Required work ▸ Take the lines below beginning at the line that has "d) : WroteR" and stopping after the line that has "a => exact hf a", and print them exactly as they are, with no other lines.

::::::

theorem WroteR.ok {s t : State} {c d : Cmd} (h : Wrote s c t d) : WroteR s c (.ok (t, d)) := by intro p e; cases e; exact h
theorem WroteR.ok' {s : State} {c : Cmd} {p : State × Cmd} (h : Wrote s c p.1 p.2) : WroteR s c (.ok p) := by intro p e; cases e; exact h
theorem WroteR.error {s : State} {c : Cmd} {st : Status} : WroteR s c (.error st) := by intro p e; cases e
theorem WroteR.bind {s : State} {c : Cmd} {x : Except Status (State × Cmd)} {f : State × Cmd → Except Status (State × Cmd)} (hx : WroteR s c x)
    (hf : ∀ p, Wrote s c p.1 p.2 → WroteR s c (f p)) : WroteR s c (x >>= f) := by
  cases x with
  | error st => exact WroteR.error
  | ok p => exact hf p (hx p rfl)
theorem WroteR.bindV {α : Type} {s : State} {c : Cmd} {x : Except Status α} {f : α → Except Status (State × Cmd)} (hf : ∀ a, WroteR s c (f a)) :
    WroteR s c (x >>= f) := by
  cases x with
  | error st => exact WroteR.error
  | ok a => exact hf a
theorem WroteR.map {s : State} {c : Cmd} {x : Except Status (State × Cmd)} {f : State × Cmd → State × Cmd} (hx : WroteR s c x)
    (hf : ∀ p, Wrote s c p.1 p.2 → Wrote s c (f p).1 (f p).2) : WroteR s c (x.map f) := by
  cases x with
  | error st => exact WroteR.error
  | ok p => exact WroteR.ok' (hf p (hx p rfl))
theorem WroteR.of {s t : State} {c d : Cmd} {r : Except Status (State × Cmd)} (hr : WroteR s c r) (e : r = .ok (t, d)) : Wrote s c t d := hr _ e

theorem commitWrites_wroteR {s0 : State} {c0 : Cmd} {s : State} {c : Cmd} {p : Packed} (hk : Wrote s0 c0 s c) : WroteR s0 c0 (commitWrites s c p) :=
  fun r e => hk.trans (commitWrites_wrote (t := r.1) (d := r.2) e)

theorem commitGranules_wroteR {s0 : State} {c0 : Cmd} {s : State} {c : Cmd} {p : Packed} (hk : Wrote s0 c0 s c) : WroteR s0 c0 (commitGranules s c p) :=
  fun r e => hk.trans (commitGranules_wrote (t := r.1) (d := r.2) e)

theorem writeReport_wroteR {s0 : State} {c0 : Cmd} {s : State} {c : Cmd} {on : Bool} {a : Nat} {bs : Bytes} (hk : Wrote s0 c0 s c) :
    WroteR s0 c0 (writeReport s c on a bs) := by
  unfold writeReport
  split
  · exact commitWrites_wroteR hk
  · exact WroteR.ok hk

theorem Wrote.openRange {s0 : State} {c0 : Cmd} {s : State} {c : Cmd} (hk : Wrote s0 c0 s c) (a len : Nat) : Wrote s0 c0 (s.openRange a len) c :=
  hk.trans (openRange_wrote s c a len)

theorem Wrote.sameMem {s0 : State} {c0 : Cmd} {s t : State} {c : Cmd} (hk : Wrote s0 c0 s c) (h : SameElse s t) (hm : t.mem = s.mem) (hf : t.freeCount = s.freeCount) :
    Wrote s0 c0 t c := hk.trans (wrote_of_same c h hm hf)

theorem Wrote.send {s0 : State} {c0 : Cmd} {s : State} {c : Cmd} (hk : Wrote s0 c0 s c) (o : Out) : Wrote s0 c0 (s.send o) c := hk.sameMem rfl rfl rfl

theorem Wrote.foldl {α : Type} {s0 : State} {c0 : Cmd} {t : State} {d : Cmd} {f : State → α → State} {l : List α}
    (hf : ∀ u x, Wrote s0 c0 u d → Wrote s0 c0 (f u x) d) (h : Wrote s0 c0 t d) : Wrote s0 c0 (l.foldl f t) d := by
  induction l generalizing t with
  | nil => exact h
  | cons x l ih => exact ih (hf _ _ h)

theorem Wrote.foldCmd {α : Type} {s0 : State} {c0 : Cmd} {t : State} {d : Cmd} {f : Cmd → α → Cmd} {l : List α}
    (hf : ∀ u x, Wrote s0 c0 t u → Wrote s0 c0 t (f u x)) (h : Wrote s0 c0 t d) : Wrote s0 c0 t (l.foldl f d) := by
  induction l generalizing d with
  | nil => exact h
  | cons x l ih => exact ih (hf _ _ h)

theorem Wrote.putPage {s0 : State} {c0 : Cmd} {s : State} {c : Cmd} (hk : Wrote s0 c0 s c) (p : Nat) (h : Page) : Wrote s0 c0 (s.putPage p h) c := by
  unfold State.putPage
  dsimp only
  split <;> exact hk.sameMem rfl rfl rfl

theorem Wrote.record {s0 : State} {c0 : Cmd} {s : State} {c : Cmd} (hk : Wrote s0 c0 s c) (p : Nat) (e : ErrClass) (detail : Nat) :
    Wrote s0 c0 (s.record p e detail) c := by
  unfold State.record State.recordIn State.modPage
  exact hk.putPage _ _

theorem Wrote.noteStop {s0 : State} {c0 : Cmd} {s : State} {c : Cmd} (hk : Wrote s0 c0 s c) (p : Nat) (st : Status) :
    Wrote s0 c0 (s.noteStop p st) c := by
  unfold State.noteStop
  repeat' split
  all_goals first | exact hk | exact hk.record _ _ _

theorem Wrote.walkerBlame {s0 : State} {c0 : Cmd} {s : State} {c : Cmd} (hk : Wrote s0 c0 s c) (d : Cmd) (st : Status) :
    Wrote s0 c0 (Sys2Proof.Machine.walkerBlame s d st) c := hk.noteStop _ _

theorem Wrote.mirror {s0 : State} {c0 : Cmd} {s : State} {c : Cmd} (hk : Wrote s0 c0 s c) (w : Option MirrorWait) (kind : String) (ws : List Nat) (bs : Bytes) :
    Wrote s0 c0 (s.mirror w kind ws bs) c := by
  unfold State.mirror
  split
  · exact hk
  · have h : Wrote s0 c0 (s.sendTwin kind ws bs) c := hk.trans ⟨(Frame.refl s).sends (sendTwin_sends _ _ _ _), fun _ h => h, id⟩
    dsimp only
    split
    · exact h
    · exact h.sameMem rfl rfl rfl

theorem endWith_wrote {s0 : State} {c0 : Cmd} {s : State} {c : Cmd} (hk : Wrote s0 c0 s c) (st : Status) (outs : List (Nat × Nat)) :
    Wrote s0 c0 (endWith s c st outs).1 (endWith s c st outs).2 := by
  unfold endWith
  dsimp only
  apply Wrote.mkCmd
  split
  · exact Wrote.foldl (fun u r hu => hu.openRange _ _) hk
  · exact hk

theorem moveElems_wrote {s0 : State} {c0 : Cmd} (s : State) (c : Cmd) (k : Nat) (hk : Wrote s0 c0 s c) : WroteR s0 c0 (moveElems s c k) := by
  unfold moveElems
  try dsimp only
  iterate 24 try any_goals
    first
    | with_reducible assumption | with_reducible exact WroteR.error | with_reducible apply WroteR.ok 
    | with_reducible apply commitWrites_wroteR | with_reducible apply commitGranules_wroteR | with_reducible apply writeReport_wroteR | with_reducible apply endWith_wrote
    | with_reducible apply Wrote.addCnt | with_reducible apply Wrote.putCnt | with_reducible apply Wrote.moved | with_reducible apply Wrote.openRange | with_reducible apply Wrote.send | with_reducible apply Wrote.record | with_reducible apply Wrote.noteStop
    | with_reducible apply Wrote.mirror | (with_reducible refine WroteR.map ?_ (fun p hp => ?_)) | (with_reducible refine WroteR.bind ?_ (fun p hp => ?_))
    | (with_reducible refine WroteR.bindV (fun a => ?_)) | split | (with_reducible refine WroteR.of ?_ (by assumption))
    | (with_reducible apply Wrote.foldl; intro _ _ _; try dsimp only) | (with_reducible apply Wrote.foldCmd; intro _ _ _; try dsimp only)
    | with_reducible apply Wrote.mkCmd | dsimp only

::::::

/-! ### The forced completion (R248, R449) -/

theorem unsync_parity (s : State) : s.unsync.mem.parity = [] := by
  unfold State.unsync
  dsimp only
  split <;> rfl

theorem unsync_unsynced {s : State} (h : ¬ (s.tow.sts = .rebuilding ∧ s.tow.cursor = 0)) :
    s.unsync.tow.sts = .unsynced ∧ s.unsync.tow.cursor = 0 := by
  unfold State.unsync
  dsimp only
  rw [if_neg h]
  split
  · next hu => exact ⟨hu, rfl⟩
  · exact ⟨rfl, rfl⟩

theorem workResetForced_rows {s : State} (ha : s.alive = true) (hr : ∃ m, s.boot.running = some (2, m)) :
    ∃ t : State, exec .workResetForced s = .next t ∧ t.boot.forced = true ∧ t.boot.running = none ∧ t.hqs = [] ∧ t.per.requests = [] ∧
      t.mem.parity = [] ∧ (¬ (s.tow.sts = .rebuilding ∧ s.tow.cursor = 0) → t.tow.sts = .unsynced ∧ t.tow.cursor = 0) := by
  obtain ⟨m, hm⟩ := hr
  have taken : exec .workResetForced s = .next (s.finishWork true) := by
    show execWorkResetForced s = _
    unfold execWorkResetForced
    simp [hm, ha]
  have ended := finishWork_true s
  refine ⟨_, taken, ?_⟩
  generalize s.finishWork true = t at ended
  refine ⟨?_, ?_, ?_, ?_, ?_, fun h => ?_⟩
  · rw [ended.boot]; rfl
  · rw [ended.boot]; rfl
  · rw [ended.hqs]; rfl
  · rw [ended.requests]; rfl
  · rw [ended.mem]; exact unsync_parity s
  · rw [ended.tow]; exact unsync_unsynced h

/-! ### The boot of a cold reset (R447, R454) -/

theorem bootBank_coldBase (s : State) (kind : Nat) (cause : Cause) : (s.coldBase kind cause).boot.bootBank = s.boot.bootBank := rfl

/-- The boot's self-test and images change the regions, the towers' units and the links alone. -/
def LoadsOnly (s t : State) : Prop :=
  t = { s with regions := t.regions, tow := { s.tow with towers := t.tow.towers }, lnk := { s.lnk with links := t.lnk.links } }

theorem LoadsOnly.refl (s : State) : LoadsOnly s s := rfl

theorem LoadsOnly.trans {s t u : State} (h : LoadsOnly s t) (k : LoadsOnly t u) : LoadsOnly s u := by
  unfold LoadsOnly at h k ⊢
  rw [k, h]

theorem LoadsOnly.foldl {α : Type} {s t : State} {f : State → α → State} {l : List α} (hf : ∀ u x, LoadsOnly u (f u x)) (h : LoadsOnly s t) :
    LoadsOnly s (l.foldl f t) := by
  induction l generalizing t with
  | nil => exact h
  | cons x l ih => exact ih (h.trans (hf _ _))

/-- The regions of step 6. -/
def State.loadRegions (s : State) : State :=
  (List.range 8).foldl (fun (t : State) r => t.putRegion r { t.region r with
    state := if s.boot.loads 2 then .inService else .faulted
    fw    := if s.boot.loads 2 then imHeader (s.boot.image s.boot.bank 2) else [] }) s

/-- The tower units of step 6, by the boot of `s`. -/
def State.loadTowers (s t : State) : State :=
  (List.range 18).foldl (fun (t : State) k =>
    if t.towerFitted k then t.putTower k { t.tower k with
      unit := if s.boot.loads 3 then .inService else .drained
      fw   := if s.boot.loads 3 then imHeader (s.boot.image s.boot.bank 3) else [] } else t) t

::::::

Task result ▸
theorem WroteR.ok {s t : State} {c d : Cmd} (h : Wrote s c t d) : WroteR s c (.ok (t, d)) := by intro p e; cases e; exact h
theorem WroteR.ok' {s : State} {c : Cmd} {p : State × Cmd} (h : Wrote s c p.1 p.2) : WroteR s c (.ok p) := by intro p e; cases e; exact h
theorem WroteR.error {s : State} {c : Cmd} {st : Status} : WroteR s c (.error st) := by intro p e; cases e
theorem WroteR.bind {s : State} {c : Cmd} {x : Except Status (State × Cmd)} {f : State × Cmd → Except Status (State × Cmd)} (hx : WroteR s c x)
    (hf : ∀ p, Wrote s c p.1 p.2 → WroteR s c (f p)) : WroteR s c (x >>= f) := by
  cases x with
  | error st => exact WroteR.error
  | ok p => exact hf p (hx p rfl)
theorem WroteR.bindV {α : Type} {s : State} {c : Cmd} {x : Except Status α} {f : α → Except Status (State × Cmd)} (hf : ∀ a, WroteR s c (f a)) :
    WroteR s c (x >>= f) := by
  cases x with
  | error st => exact WroteR.error
  | ok a => exact hf a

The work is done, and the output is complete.